“It is too late to pray now. My prayers would not be listened to.”
“You are mistaken,” said the vicar. “The prayers of a repentant sinner are always heard and answered.
“Ah, I do not know how to pray,” he muttered. “No one ever taught me that.”
“I will teach you,” said Patty Jamblin, and she knelt down upon the pointed stones and raised her hands towards the one ray of light which faint but beautiful fell like the eye of the Omnipotent upon her upturned face.
Slowly and sullenly the criminal fell upon his knees. The farmer also knelt, and the turnkey bared his head and lowered it, that he might listen to the prayer.

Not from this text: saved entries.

/-- Takes one request that no PENDING line keeps waiting (R331); nothing where it must go on waiting. -/
def State.serve (s : State) (k : Nat) (m : Msg) : Option State :=
  let ls := lsOf m.line
  let o := offsetOfLs k ls
  let hs := s.home k
  let due := s.snoopDue k
  let ent := hs.find ls
  let txn (s : State) (wait : List Agent) (lost : Bool) : State :=
    s.addTxn k { ls := ls, req := m, goal := .request, wait := wait, due := due, lost := lost }
  let toOwner (e : DirEntry) (kind : MsgKind) : State := match e.owner with
    | some a => txn (s.snoop k ls kind a) [a] false
    | none => txn s [] true
  let lostOwner (e : DirEntry) : State :=
    let r := s.invalidate k e (some m.agent)
    txn r.2 r.1 true
  match m.kind with
  | .rdS => match ent with
    | none => s.fromUncached k m
    | some (key, e) =>
      if e.st = .shared then
        let r := s.readLine o
        some (((r.2.share k key e m.agent).onHome k (·.touch key)).reply m (.data .s) (some r.1))
      else if e.owner = some m.agent then some (lostOwner e)
      else some (toOwner e .snpS)
  | .rdX held => match ent with
    | none => s.fromUncached k m
    | some (_, e) =>
      if e.st = .shared then
        let r := s.invalidate k e (some m.agent)
        some (txn r.2 r.1 false)
      else if e.owner = some m.agent then
        if e.st = .owned ∧ held = true then
          let r := s.invalidate k e (some m.agent)
          some (txn r.2 r.1 false)
        else some (lostOwner e)
      else if e.st = .excl then some (toOwner e .snpX)
      else
        let r := s.invalidate k e (some m.agent)
        match e.owner with
        | some a => some (txn (r.2.snoop k ls .snpX a) (a :: r.1) false)
        | none => some (txn r.2 r.1 true)
  | .wb => match ent with
    | some (key, e) =>
      if e.owner = some m.agent ∧ !s.isDead m.agent then
        let s := match m.data with
          | some d => s.writeLine o d
          | none => s
        let left := sharersBut e none
        let s := if e.st = .owned ∧ (!left.1.isEmpty ∨ !left.2.isEmpty) then
            s.setEntry k key { e with st := .shared, owner := none }
          else s.freeEntry k ls
        some (s.reply m .ack)
      else some ((s.count .MEM_STALE_WB_CNT k).reply m .ack)
    | none => some ((s.count .MEM_STALE_WB_CNT k).reply m .ack)
  | .ce => match ent with
    | some (_, e) =>
      if e.owner = some m.agent ∧ e.st = .excl ∧ !s.isDead m.agent then some ((s.freeEntry k ls).reply m .ack)
      else some ((s.count .MEM_STALE_WB_CNT k).reply m .ack)
    | none => some ((s.count .MEM_STALE_WB_CNT k).reply m .ack)
  | .ncRd => match ent.bind fun x => x.2.owner with
    | some a => some (txn (s.snoop k ls .snpNc a) [a] false)
    | none =>
      let r := s.readLine o
      some (readReply r.2 m r.1)
  | .ncWr => match ent with
    | none => some ((s.performWrite k m).reply m .ack)
    | some (_, e) =>
      let r := s.invalidate k e e.owner
      let s := match e.owner with
        | some a => r.2.snoop k ls .snpX a
        | none => r.2
      some (txn s (e.owner.toList ++ r.1) false)
  | .ncAtom => match ent with
    | none => some (s.performAtomic k m)
    | some (_, e) =>
      let r := s.invalidate k e e.owner
      let s := match e.owner with
        | some a => r.2.snoop k ls .snpX a
        | none => r.2
      some (txn s (e.owner.toList ++ r.1) false)
  | .stRd => some (s.stagedRead k m)
  | .stWr => some ((s.performWrite k m).reply m .ack)
  | _ => some s

/-- Ends a PENDING line whose every snoop has been answered. -/
def State.completeTxn (s : State) (k : Nat) (t : Txn) : State :=
  let s := s.onHome k fun hs => { hs with txns := hs.txns.erase t }
  let m := t.req
  let o := offsetOfLs k t.ls
  let again (s : State) (m : Msg) : State := s.onHome k fun hs => { hs with inbound := m :: hs.inbound }
  let owner := (s.home k).ownerOf t.ls
  let putDirty (s : State) : State := match t.data with
    | some d => if t.dirty then s.writeLine o d else s
    | none => s
  let lose (s : State) : State :=
    if t.lost then
      let a := owner.getD ⟨none, 0⟩
      match s.deadOf k a with
      | some d => (s.loseLine k t.ls d).freeEntry k t.ls
      | none => (s.loseOwn k t.ls a).freeEntry k t.ls
    else s
  match t.goal with
  | .reclaim => lose s
  | .retireWalk => s.freeEntry k t.ls
  | .backInval r => again ((lose (putDirty s)).freeEntry k t.ls) r
  | .request =>
    if t.lost then
      match (s.home k).find t.ls with
      | some (_, e) =>
        let r := s.invalidate k e none
        if (m.kind = .rdS ∨ m.kind = .ncRd) ∧ owner ≠ some m.agent ∧ !r.1.isEmpty then
          (again r.2 m).addTxn k { ls := t.ls, req := m, goal := .reclaim, wait := r.1, due := s.snoopDue k, lost := true }
        else again (lose s) m
      | none => again s m
    else
    match m.kind, (s.home k).find t.ls with
    | .rdS, some (key, e) =>
      let e' : DirEntry := if e.st = .excl ∧ !t.dirty then { e with st := .shared, owner := none, ptrs := owner.toList }
        else { e with st := .owned }
      (s.share k key e' m.agent).reply m (.data .s) t.data
    | .rdX _, some (key, e) =>
      let fresh : DirEntry := { ls := t.ls, st := .excl, owner := some m.agent }
      if e.st = .shared then
        let r := s.readLine o
        (r.2.setEntry k key fresh).reply m (.data .e) (some r.1)
      else if owner = some m.agent then (s.setEntry k key fresh).reply m .grant
      else
        let g := if e.st = .owned ∨ t.dirty then Grant.m else .e
        (s.setEntry k key fresh).reply m (.data g) t.data
    | .ncRd, _ => match t.data with
      | some d => readReply s m d
      | none => again s m
    | .ncWr, _ => (((putDirty s).freeEntry k t.ls).performWrite k m).reply m .ack
    | .ncAtom, _ => ((putDirty s).freeEntry k t.ls).performAtomic k m
    | _, _ => s

/-- The first waiting request that can be taken now, in the order of arrival for each line; the request leaves its
inbound entry. -/
def State.serveFirst (s : State) (k : Nat) : List Msg → List Nat → Option State
  | [], _ => none
  | m :: rest, seen =>
    let ls := lsOf m.line
    let take : Option State :=
      if seen.contains ls || (s.home k).isPending ls || s.heldByRetire k ls then none else
      let s := s.onHome k fun hs => { hs with inbound := dropFirst m hs.inbound }
      match (s.home k).find ls with
      | some (key, e) =>
        let s' := s.reclaimEntry k key e
        if (s'.home k).isPending ls then some (s'.onHome k fun hs => { hs with inbound := m :: hs.inbound })
        else s'.serve k m
      | none => s.serve k m
    match take with
    | some s => some s
    | none => s.serveFirst k rest (ls :: seen)

/-- Moves a home on until nothing can proceed. -/
def State.homeRun : Nat → Nat → State → State
  | 0, _, s => s
  | fuel + 1, k, s =>
    match (s.home k).txns.find? fun t => t.wait.isEmpty with
    | some t => State.homeRun fuel k (s.completeTxn k t)
    | none => match s.serveFirst k (s.home k).inbound [] with
      | some s => State.homeRun fuel k s
      | none => s

/-- Moves a home on. -/
def State.pumpHome (s : State) (k : Nat) : State :=
  State.homeRun (8 * ((s.home k).inbound.length + (s.home k).txns.length) + 16) k s

/-! ### Arrival -/

/-- Whether a request is a read, a write or an atomic, as REMOTE_UNPOP codes it. -/
def accessCode : MsgKind → Nat
  | .ncWr => 1
  | .stWr => 1
  | .wb => 1
  | .ce => 1
  | .ncAtom => 2
  | _ => 0

/-- A request of another tile to an offset that is not populated here (R284). -/
def State.remoteUnpop (s : State) (m : Msg) : State :=
  let s := s.count .TILE_UNPOP_REMOTE_CNT
  let s := s.postEvent (deckIndex .TILE 0) (payload [(0, leBytes 1 0x45), (1, leBytes 1 (accessCode m.kind)),
    (2, leBytes 2 (m.agent.tile.getD 0)), (8, leBytes 8 s.time.now), (0x10, leBytes 8 (offsetOf (128 * m.line)))])
  s.refuse m .poison

/-- Whether a home and its memory serve requests: the controller takes new work (R268), the directory and the stack are initialised
(R320, R365), and the stack is not in self-refresh. -/
def State.homeReady (s : State) (k : Nat) : Bool :=
  !s.stopped 1 && !(s.home k).dirinit && !(s.home k).lmapinit && s.isSet .MEM_INIT_DONE k
    && !(NMap.get false s.mem.selfRefresh k)
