/-- A sender replays when its oldest unacknowledged flit has waited CPL_REPLAY_TO_NS. -/
def execReplayTimeout (n : Fin 64) (s : State) : Host.Outcome State Fault Refusal :=
  done (let r := (s.cpl n).rol
    match r.unack with
    | [] => s
    | x :: _ =>
      if s.banksRun && decide (2 ≤ s.link n) && decide (s.link n ≤ 5) && !s.isSet .CPL_LP n
          && decide (r.ackAt + ticksOfNs (s.reg .CPL_REPLAY_TO_NS n) ≤ s.time.bnd) then s.startReplay n x.1
      else s)

/-! ### Returns -/

/-- Returns the credits of a packet's flits, and its tag where it has one (R492, R493). -/
def State.giveCredit (s : State) (n : Nat) (h : Hdr) (flits : Nat) : State :=
  s.onRol n fun r =>
    let i := subOf h.vc h.esc
    let ret := NMap.set 0 r.ret i ((NMap.get 0 r.ret i + flits) % 65536)
    { r with ret := if h.fk = 1 ∧ h.vc = 0 then NMap.set 0 ret 7 ((NMap.get 0 ret 7 + 1) % 4096) else ret }

/-! ### Receiving (R475, R478, R497) -/

/-- Whether a lead flit names a class or operation, and a virtual channel for it, that the protocol allows. -/
def leadOk (b : List Byte) : Bool :=
  let h := hdrOf b
  if h.fk = 1 then h.vc != 3 && (!opKnown h.op || vcOf h.op == h.vc) && decide (h.dlen ≤ 256)
  else h.vc == 3 && decide (0x82 ≤ h.op) && decide (h.op ≤ 0x8D) && decide (h.dlen ≤ 256)

/-- The data length that the lead flit of a packet announces; control classes without data announce none. -/
def leadLen (b : List Byte) : Nat :=
  let h := hdrOf b
  if h.fk = 1 ∨ h.op = 0x82 ∨ h.op = 0x83 then h.dlen else 0

/-- Puts a part of a transaction in order among those that came before. -/
def insertPart (x : Hdr × List Byte) : List (Hdr × List Byte) → List (Hdr × List Byte)
  | [] => [x]
  | y :: t => if x.1.part < y.1.part then x :: y :: t else y :: insertPart x t

/-- A packet for this tile: a part joins its transaction, and with its last part the messages reach the mesh (R484). -/
def State.deliver (s : State) (fs : List Flit) : State :=
  match fs with
  | [] => s
  | f :: _ =>
    let h := hdrOf f.body
    let key (h : Hdr) : Nat × Nat × Nat := (h.src, h.rq, h.op)
    let mine := s.rte.parts.filter fun x => match x.2.2.2.2 with
      | [] => false
      | g :: _ => key (hdrOf g.body) == key h && (hdrOf g.body).part != h.part
    let rest := s.rte.parts.filter fun x => match x.2.2.2.2 with
      | [] => false
      | g :: _ => key (hdrOf g.body) != key h
    if mine.length < h.plast then
      { s with rte := { s.rte with parts := rest ++ mine ++ [(h.src, h.rq, h.part, h.plast, fs)] } }
    else
      let all := (mine.map (·.2.2.2.2) ++ [fs]).foldl (fun acc fs => match fs with
        | [] => acc
        | g :: _ => insertPart (hdrOf g.body, packetData fs) acc) []
      let ms := s.messagesOf all
      let one := match ms with
        | m :: _ :: _ => (ms.zipIdx.map fun x => (h.src, m.agent.unit, m.tag, x.1.line, x.2))
        | _ => []
      { s with mesh := s.mesh ++ ms, rte := { s.rte with parts := rest, split := s.rte.split ++ one } }

/-- A whole packet has arrived: a control packet waits to be acted on, a packet for this tile is delivered, and any other
stays in the buffer until it is forwarded (R492, R512). -/
def State.packetIn (s : State) (n : Nat) (fs : List Flit) : State :=
  match fs with
  | [] => s
  | f :: _ =>
    let h := hdrOf f.body
    if h.fk = 2 then
      (s.onCpl n fun c => { c with ctl := c.ctl ++ [(f.body, (packetData fs).take (leadLen f.body))] }).giveCredit n h fs.length
    else if h.dst ≥ 0xFFFE ∨ !opKnown h.op then (s.count .CPL_DROP_PKT_CNT n).giveCredit n h fs.length
    else if some h.dst = s.tileId then (s.deliver fs).giveCredit n h fs.length
    else s.onCpl n fun c => { c with transit := c.transit ++ [fs] }

/-- A bad flit: counted, and the receiver goes into discard with one NAK. -/
def State.badFlit (s : State) (n : Nat) : State :=
  let s := s.count .CPL_CRC_ERR_CNT n
  if (s.cpl n).rol.disc then s else (s.onRol n fun r => { r with disc := true, skip := 0 }).sendLink n true none

/-- Accepts a sequenced flit. -/
def State.acceptFlit (s : State) (n : Nat) (f : Flit) : State :=
  let s := s.onRol n fun r => { r with rxSeq := (r.rxSeq + 1) % 4096, accepted := true, arrived := r.arrived + 1,
                                       busyAt := s.time.bnd, audited := false, open' := r.open' ++ [f] }
  let o := (s.cpl n).rol.open'
  match o with
  | [] => s
  | l :: _ =>
    if o.length < 1 + dataFlits (leadLen l.body) then s
    else (s.onRol n fun r => { r with open' := [] }).packetIn n o

/-- Counts a codeword: uncorrectable, or corrected in some symbols of each receive lane (R472). -/
def State.countCodeword (s : State) (n : Nat) (ok : Bool) (corr : List Nat) : State :=
  if !ok then s.count .CPL_FEC_UNCORR_CNT n
  else if corr.all (· == 0) then s else
  let s := s.setReg64 .CPL_FEC_CORR_LO .CPL_FEC_CORR_HI (min (s.reg64 .CPL_FEC_CORR_LO .CPL_FEC_CORR_HI n + 1) (2 ^ 64 - 1)) n
  foldState (fun s x => s.count .CPL_LANE_SYM_ERR n x.2 x.1) (corr.take 4).zipIdx s

/-- A flit arrives on a coupler: `ok` is false where FEC could not correct its codeword (R438, R475); with the first flit
of a codeword come the symbols that were corrected on each lane.  A brake flit is
acted on even then, if its own check is good (R439). -/
def execFlitReceive (n : Fin 64) (first ok : Bool) (corr : List Nat) (bs : List Byte) (s : State) :
    Host.Outcome State Fault Refusal :=
  done (if !s.banksRun || !s.isSet .CPL_LOCK n || s.link n < 2 || 5 < s.link n then s else
    let s := if first then s.countCodeword n ok corr else s
    let isBrake (f : Flit) : Bool := f.lead && flitKind f.body == 2 && field f.body 1 1 == 0x81
    let early := match classifyFlit true bs with
      | some f => if isBrake f then some f else none
      | none => none
    match early with
    | some f => s.onCpl n fun c => { c with ctl := c.ctl ++ [(f.body, [])] }
    | none =>
    match classifyFlit ok bs with
    | none => s.badFlit n
    | some f =>
      let r := (s.cpl n).rol
      if f.lead ∧ flitKind f.body = 0 then s
      else if f.lead ∧ flitKind f.body = 2 ∧ field f.body 1 1 = 0x80 then
        s.onCpl n fun c => { c with ctl := c.ctl ++ [(f.body, [])] }
      else if r.disc then s
      else if 0 < r.skip then s.onRol n fun r => { r with skip := r.skip - 1 }
      else if f.lead then (if !r.open'.isEmpty || !leadOk f.body then s.badFlit n else s.acceptFlit n f)
      else if r.open'.isEmpty then s.badFlit n else s.acceptFlit n f)

/-! ### LINK (R492–R501) -/

/-- Takes the oldest received control flit of a class. -/
def State.takeCtl (s : State) (n op : Nat) : Option ((List Byte × List Byte) × State) :=
  if !s.banksRun then none else
  let c := s.cpl n
  match c.ctl.find? fun x => field x.1 1 1 == op with
  | none => none
  | some x => some (x, s.setCpl n { c with ctl := c.ctl.erase x })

Soft and melodious as the murmurings of distant water, the farmer’s daughter’s voice rose from the depths of that dark cell, and pleaded with Heaven for the sinner’s soul.
The fountains of that hard and ignorant man’s heart were at length opened, and tears flowed from his eyes for the first time.
Patty ceased, then the venerable vicar, in a solemn and sonorous voice, gave utterance to an extemporaneous but beautiful prayer well adapted to the occasion, and after this Giles Chudley became an altered man.
Jamblin and Patty left, but Canon Lenthall remained with the prisoner for an hour or more after they had taken their departure.
It was thought strange by many who were acquainted with all the dramatis personæ connected with the tragedy in Larchgrove-lane, that Giles should never at any time have expressed a wish to see Ellen Fulford.